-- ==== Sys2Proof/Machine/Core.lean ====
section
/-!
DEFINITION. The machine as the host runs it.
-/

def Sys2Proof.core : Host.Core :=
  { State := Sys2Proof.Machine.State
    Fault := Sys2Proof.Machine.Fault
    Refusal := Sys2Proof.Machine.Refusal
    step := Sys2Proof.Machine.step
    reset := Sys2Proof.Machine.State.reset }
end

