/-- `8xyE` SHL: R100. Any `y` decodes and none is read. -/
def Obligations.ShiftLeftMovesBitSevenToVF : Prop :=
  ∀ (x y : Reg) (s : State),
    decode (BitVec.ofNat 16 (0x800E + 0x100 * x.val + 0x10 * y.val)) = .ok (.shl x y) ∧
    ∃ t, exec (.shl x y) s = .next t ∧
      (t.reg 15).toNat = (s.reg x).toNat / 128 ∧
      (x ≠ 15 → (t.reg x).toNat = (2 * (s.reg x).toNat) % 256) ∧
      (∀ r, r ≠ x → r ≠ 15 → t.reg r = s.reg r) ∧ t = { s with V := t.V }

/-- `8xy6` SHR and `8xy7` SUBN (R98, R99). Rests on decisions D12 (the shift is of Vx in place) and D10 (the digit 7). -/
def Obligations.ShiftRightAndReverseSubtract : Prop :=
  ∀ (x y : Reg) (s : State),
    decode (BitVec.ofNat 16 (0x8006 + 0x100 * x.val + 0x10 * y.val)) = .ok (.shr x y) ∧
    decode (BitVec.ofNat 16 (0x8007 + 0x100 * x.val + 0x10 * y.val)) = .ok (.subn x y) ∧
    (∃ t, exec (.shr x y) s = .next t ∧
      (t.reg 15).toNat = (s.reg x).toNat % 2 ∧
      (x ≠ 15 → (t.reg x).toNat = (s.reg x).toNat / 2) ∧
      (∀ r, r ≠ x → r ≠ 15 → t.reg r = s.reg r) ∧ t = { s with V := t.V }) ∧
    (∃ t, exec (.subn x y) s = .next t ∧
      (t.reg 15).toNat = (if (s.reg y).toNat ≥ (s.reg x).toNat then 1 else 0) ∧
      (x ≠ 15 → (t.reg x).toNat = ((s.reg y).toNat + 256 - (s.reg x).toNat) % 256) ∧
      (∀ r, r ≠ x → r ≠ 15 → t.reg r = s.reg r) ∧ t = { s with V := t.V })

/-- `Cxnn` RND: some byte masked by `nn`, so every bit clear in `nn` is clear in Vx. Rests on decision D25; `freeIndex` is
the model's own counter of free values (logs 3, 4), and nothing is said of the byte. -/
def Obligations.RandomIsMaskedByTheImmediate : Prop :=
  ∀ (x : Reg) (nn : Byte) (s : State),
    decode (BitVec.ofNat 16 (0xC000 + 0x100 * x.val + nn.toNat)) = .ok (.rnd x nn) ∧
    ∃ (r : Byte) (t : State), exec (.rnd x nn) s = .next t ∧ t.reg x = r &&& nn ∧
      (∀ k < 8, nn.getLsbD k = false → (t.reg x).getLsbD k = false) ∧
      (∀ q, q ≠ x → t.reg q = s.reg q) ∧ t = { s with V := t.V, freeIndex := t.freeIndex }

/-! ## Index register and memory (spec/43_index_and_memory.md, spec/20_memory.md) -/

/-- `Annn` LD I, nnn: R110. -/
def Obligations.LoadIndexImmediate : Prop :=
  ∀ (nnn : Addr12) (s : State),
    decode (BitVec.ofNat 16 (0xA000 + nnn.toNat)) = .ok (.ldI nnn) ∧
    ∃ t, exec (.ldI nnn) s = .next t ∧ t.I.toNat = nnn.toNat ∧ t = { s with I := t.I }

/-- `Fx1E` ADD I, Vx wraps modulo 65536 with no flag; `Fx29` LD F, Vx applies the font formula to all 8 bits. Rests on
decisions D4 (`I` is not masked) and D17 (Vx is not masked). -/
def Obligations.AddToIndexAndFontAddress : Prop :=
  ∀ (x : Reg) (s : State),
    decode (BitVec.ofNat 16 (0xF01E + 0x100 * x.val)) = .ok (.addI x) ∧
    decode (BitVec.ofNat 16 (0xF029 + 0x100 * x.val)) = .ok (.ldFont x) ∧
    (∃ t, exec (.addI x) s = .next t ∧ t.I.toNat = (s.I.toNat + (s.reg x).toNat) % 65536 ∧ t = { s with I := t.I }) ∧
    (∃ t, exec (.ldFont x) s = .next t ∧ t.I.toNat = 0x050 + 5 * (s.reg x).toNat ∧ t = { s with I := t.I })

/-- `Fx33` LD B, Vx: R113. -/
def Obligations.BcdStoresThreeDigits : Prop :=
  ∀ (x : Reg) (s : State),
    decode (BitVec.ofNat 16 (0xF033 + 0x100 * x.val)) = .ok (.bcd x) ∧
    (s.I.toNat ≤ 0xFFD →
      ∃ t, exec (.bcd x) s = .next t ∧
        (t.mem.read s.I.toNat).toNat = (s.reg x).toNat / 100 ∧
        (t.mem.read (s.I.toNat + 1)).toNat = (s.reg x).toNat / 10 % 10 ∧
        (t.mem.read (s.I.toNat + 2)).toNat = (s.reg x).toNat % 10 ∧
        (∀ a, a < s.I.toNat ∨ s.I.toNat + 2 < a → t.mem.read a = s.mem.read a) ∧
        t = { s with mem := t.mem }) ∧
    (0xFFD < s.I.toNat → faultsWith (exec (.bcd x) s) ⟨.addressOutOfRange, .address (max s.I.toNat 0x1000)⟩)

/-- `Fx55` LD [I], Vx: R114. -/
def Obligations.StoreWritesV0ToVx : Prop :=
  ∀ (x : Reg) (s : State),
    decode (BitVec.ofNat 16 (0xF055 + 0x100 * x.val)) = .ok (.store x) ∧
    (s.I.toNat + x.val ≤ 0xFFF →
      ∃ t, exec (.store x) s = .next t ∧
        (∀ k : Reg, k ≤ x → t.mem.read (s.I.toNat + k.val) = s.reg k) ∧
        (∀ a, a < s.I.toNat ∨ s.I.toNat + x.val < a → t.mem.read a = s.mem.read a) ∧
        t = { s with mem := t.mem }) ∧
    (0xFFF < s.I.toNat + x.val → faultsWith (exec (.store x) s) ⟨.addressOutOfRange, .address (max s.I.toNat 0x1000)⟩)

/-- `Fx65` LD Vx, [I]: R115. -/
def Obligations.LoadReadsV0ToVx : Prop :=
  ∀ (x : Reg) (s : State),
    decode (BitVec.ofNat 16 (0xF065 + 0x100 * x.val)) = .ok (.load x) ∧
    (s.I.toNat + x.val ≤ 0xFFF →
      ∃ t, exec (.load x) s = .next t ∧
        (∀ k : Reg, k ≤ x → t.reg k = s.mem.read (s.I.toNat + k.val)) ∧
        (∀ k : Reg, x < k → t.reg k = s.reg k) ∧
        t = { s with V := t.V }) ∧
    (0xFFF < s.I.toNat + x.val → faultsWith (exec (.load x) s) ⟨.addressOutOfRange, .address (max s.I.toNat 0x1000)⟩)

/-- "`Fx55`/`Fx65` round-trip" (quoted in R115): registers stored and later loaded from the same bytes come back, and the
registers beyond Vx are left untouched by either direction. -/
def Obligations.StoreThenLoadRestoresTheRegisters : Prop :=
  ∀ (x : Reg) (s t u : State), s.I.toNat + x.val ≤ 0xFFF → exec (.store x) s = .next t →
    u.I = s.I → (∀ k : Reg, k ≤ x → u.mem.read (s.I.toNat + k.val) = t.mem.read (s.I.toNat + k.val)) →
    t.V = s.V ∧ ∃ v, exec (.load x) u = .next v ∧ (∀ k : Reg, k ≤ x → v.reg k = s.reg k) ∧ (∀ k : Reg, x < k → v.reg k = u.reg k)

━━━━━━━━━━━━━━━━

● Assigned task: Your task is to set down only the lines that run from the opening of the listing to the line with "the model's own", both ends included, each unchanged.

● Answer for this exercise:
-- ==== Sys2Proof/Machine/Core.lean ====
section
/-!
DEFINITION. The machine as the host runs it.
-/

def Sys2Proof.core : Host.Core :=
  { State := Sys2Proof.Machine.State
    Fault := Sys2Proof.Machine.Fault
    Refusal := Sys2Proof.Machine.Refusal
    step := Sys2Proof.Machine.step
    reset := Sys2Proof.Machine.State.reset }
end

/-- `8xyE` SHL: R100. Any `y` decodes and none is read. -/
def Obligations.ShiftLeftMovesBitSevenToVF : Prop :=
  ∀ (x y : Reg) (s : State),
    decode (BitVec.ofNat 16 (0x800E + 0x100 * x.val + 0x10 * y.val)) = .ok (.shl x y) ∧
    ∃ t, exec (.shl x y) s = .next t ∧
      (t.reg 15).toNat = (s.reg x).toNat / 128 ∧
      (x ≠ 15 → (t.reg x).toNat = (2 * (s.reg x).toNat) % 256) ∧
      (∀ r, r ≠ x → r ≠ 15 → t.reg r = s.reg r) ∧ t = { s with V := t.V }

/-- `8xy6` SHR and `8xy7` SUBN (R98, R99). Rests on decisions D12 (the shift is of Vx in place) and D10 (the digit 7). -/
def Obligations.ShiftRightAndReverseSubtract : Prop :=
  ∀ (x y : Reg) (s : State),
    decode (BitVec.ofNat 16 (0x8006 + 0x100 * x.val + 0x10 * y.val)) = .ok (.shr x y) ∧
    decode (BitVec.ofNat 16 (0x8007 + 0x100 * x.val + 0x10 * y.val)) = .ok (.subn x y) ∧
    (∃ t, exec (.shr x y) s = .next t ∧
      (t.reg 15).toNat = (s.reg x).toNat % 2 ∧
      (x ≠ 15 → (t.reg x).toNat = (s.reg x).toNat / 2) ∧
      (∀ r, r ≠ x → r ≠ 15 → t.reg r = s.reg r) ∧ t = { s with V := t.V }) ∧
    (∃ t, exec (.subn x y) s = .next t ∧
      (t.reg 15).toNat = (if (s.reg y).toNat ≥ (s.reg x).toNat then 1 else 0) ∧
      (x ≠ 15 → (t.reg x).toNat = ((s.reg y).toNat + 256 - (s.reg x).toNat) % 256) ∧
      (∀ r, r ≠ x → r ≠ 15 → t.reg r = s.reg r) ∧ t = { s with V := t.V })

/-- `Cxnn` RND: some byte masked by `nn`, so every bit clear in `nn` is clear in Vx. Rests on decision D25; `freeIndex` is
the model's own counter of free values (logs 3, 4), and nothing is said of the byte. -/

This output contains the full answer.